[[ Material shown open ]]

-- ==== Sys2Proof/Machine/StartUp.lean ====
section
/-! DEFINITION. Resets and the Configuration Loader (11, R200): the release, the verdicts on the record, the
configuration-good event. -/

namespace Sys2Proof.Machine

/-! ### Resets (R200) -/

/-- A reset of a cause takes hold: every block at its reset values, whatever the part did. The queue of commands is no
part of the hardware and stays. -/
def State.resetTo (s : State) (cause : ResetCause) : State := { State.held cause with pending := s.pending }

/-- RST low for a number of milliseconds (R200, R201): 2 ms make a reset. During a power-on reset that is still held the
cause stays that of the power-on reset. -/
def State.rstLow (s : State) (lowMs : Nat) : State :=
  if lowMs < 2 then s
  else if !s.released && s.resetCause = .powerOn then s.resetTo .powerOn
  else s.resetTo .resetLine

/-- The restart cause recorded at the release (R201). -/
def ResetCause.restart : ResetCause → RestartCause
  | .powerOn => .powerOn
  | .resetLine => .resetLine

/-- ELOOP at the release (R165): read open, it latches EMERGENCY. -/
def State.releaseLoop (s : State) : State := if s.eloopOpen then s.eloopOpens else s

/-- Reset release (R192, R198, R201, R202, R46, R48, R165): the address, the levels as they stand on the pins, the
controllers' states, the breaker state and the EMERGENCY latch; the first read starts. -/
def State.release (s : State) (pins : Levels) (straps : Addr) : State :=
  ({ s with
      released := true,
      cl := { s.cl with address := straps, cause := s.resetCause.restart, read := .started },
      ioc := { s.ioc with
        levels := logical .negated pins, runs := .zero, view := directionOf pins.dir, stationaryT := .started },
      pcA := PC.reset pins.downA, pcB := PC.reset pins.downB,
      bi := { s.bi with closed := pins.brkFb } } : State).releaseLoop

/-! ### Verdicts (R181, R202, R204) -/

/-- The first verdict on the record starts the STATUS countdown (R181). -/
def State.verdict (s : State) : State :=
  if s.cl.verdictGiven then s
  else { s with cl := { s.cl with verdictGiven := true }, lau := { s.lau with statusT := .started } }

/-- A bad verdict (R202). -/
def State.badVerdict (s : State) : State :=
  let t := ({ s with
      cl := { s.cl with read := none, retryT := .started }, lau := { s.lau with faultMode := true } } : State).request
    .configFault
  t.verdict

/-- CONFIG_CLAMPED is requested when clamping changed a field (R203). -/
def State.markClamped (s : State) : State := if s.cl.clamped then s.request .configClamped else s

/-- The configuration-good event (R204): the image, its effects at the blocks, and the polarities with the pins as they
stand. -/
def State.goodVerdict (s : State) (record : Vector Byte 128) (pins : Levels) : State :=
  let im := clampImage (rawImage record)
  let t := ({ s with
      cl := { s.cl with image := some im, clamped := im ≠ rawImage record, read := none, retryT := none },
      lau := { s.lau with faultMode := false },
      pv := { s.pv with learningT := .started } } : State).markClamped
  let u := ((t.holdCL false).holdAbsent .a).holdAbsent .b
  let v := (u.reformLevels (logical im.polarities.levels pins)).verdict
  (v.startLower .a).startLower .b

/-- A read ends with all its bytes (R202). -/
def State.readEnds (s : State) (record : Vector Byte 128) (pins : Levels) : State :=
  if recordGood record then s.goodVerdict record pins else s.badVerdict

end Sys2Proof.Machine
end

[[ Material shown closed ]]

Your instructions:
When a line of the material holds the string "false", copy that line.

Reply:
      lau := { s.lau with faultMode := false },
  let u := ((t.holdCL false).holdAbsent .a).holdAbsent .b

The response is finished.